Joe Biden did win the election, and he is promising a return to normalcy and dignity. But for whom? If “normal” in your community means seeing your neighbors shut down decades-old, family -owned businesses and kill themselves with drugs and alcohol, it hardly seems a state you’d want to return to.
Yet many of Biden’s cabinet picks seem to offer more of the same. Tom Vilsack, whom Biden has nominated to serve as the Secretary of Agriculture, served in that same position under Obama. But after leaving the Obama administration, Vilsack earned almost $1 one million dollars in his first year as the President and CEO of the U.S. Dairy Export Council. As dairy farmers struggle to stay in business after years of low prices, Vilsack hardly seems positioned to take on the kind of structural reforms needed to keep smaller farmers in business. Liz Moran Stelk of the Illinois Stewardship Alliance tweeted: “As USDA Secretary, Tom Vilsack failed to protect food workers, did little to combat the agency’s racist policies, and championed industrial agriculture over family farmers.”

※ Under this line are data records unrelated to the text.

/-- At most `most` entries of a kind: the next one fails. -/
def atMost (fs : List Nat) (kind most off : Nat) : Checks := ((facetsOf fs kind).drop most).map fun n => (false, off, n)

/-- At least one entry of a kind. -/
def atLeast (fs : List Nat) (kind off : Nat) : Checks := [(!(facetsOf fs kind).isEmpty, off, 0xFF)]

/-- Put checks in order of their facet, missing entries last. -/
def byEntry (l : Checks) : Checks := (l.filter fun c => !c.1).mergeSort fun a b => a.2.2 ≤ b.2.2

/-- The radio windows of an image (R257). -/
def radioWindows (img : Image) (fs : List Nat) (off : Nat) : Checks :=
  let none4 := atMost fs kFLASH 0 off ++ atMost fs kCONTEND 0 off ++ atMost fs kFLOOD 0 off
  match img.radio with
  | none => none4 ++ atMost fs kDATA 0 off
  | some r =>
    if r.role ≠ 0 then
      atMost fs kFLASH 1 off ++ atLeast fs kFLASH off ++ atLeast fs kDATA off ++ atMost fs kCONTEND 1 off ++ atMost fs kFLOOD 1 off
    else none4 ++ atLeast fs kDATA off

/-- SCHED_FORM of one facet. -/
def facetForm (s : State) (img : Image) (fs : List Nat) (n : Nat) : Bool :=
  let w := img.facets.getD n 0
  let kind := facetKind w
  let inside := (List.range n).any fun m => facetKind (fs.getD m 0) != kCONTINUE && m + facetSpan (fs.getD m 0) > n
  let f := match img.light with | some l => l.f | none => 0
  let undefined := (List.range s.chords).any fun c => (facetArg w).testBit c && !(img.chords.any fun x => x.chord == c)
  (kind ≤ 9) && n + facetSpan w ≤ 64 && !(inside && w != 0) && facetPhase w < facetEvery w + 1 &&
    !((kind == kSHOT || kind == kECHO) && (facetEvery w != 0 || undefined)) && !(kind == kFLASH && facetEvery w + 1 != f) &&
    !(kind == kSHOT && dutyBit img 0) && !(kind == kECHO && dutyBit img 1) && !(kind == kCONV && dutyBit img 3)

def schedForm (s : State) (img : Image) (fs : List Nat) (off : Nat) : Checks :=
  byEntry ((List.range 64).map (fun n => (facetForm s img fs n, off, n)) ++ radioWindows img fs off)

/-- Configured elements of the image. -/
def elemsIn (img : Image) : Nat := maskOf ((List.range 4).filter fun t => img.sensTypes.getD t 0 != 0) + 16 * b2n (img.press == 1)

/-- Exactly one entry of a kind with this chord: a missing one, or the later one. -/
def onceWith (fs : List Nat) (kind c off : Nat) : Checks :=
  let l := (facetsOf fs kind).filter fun n => (facetArg (fs.getD n 0)).testBit c
  (!l.isEmpty, off, 0xFF) :: (l.drop 1).map fun n => (false, off, n)

def schedOrder (img : Image) (fs : List Nat) (off : Nat) : Checks :=
  let hostShot := dutyBit img 0
  let hostEcho := dutyBit img 1
  let host := fun (bit : Nat) => (facetsOf fs kHOST).any fun n => (facetArg (fs.getD n 0)).testBit bit
  let chords := img.chords.map (·.chord)
  let shots := if hostShot then [] else (chords.map fun c => onceWith fs kSHOT c off).flatten
  let echoes :=
    if hostEcho then []
    else if hostShot then
      (img.chords.filter fun c => c.host % 2 == 1).map fun c =>
        ((facetsOf fs kECHO).any (fun n => (facetArg (fs.getD n 0)).testBit c.chord), off, 0xFF)
    else (chords.map fun c =>
      let late := match ((facetsOf fs kSHOT).filter fun n => (facetArg (fs.getD n 0)).testBit c) with
        | m :: _ => ((facetsOf fs kECHO).filter fun n => (facetArg (fs.getD n 0)).testBit c).map fun n =>
            (decide (m + facetSpan (fs.getD m 0) ≤ n), off, n)
        | [] => []
      onceWith fs kECHO c off ++ late).flatten
  let conv := if dutyBit img 3 then [(host 1, off, 0xFF)]
    else [((facetsOf fs kCONV).any (fun n => (facetArg (fs.getD n 0) % 32).land (elemsIn img) != 0), off, 0xFF)]
  let hshot := if hostShot then [(host 0, off, 0xFF)] else []
  byEntry (shots ++ echoes ++ conv ++ hshot ++ atLeast fs kNVM off)

/-- SCHED_TIME: entries, then chords whose span exceeds 1,500 µs; `t` holds the image and its tunables. -/
def schedTime (t : State) (img : Image) (fs : List Nat) (off offChords : Nat) : Checks :=
  ((List.range 64).map fun n =>
    (facetKind (fs.getD n 0) == kCONTINUE || decide (t.needOf fs n * 64000 ≤ usableLft fs img.k n * lftUnits), off, n)) ++
  (List.range img.chords.length).map fun i =>
    match img.chords[i]? with
    | some c => (decide (t.chordSpan c ≤ 1500), offChords, i)
    | none => (true, offChords, i)

def schedCurrent (t : State) (img : Image) (fs : List Nat) (offRot off offRadio : Nat) : Checks :=
  let top := img.ceiling * 10
  (decide (10 ≤ img.ceiling), offRot, 0) ::
    ((List.range 64).map fun n => (facetKind (fs.getD n 0) == kCONTINUE || decide (t.currentOf (fs.getD n 0) ≤ top), off, n)) ++
    [(decide (t.fogCurrent ≤ top), offRadio, 0)]

/-- The state as the image would leave its structural and tunable values (R64, R89, R106, R260). -/
def State.withImage (s : State) (img : Image) : State :=
  let t := ({ s.resetRwp with image := some img }).writeTunes (img.tune ++ img.mtune)
  (t.setRegN Reg.SYS_DUTY img.duty).fset F.ROT_CFG_K img.k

Urban dwellers might agree with outgoing ag secretary Sonny Perdue that farmers either need to get big or get out. They might see fewer farms as a natural part of an economic shift towards a service-industry economy and think that farmers should just retrain and find something else to do. They might point to the millions of dollars in agricultural subsidies handed out by the Trump administration as evidence that farmers should be doing fine.
The problem is that, according to an analysis by the Environmental Working Group, half of all of Trump’s Market Facilitation Program subsidies went to the 10 percent largest farms in the country, while the bottom 80 percent received an average payment of just over $5,000. When a used tractor costs at least $20,000, you get a sense of how little that subsidy will do to change things for most farmers.
Meanwhile, the food system itself not only ends up discarding massive amounts of “waste” like the dumped produce I mentioned at the start, but also devastating the environment and our bodies. Nitrate run-off causes harmful algae blooms in surface water from the Gulf Coast to the Great Lakes, putting drinking water supplies and fish stocks in jeopardy. In western Wisconsin earlier this year, a county commission threatened to sue journalists who didn’t share water quality studies verbatim. Meanwhile, grain-fed animals show higher levels of omega-6 acids. These promote inflammation, which has been linked to cancer.
So, “Voting with your fork” isn’t enough to change the corporate systems that control agriculture, as reporter Sarah Mock has so deftly explained. In an earlier post, Bill Hogseth described some of the structural changes that could help, like taking anti-trust action against some of the big agribusiness firms. In such a context, it’s hard to see how getting back to “normal” works for anyone but the ag executives who earn salaries like Vilsack’s.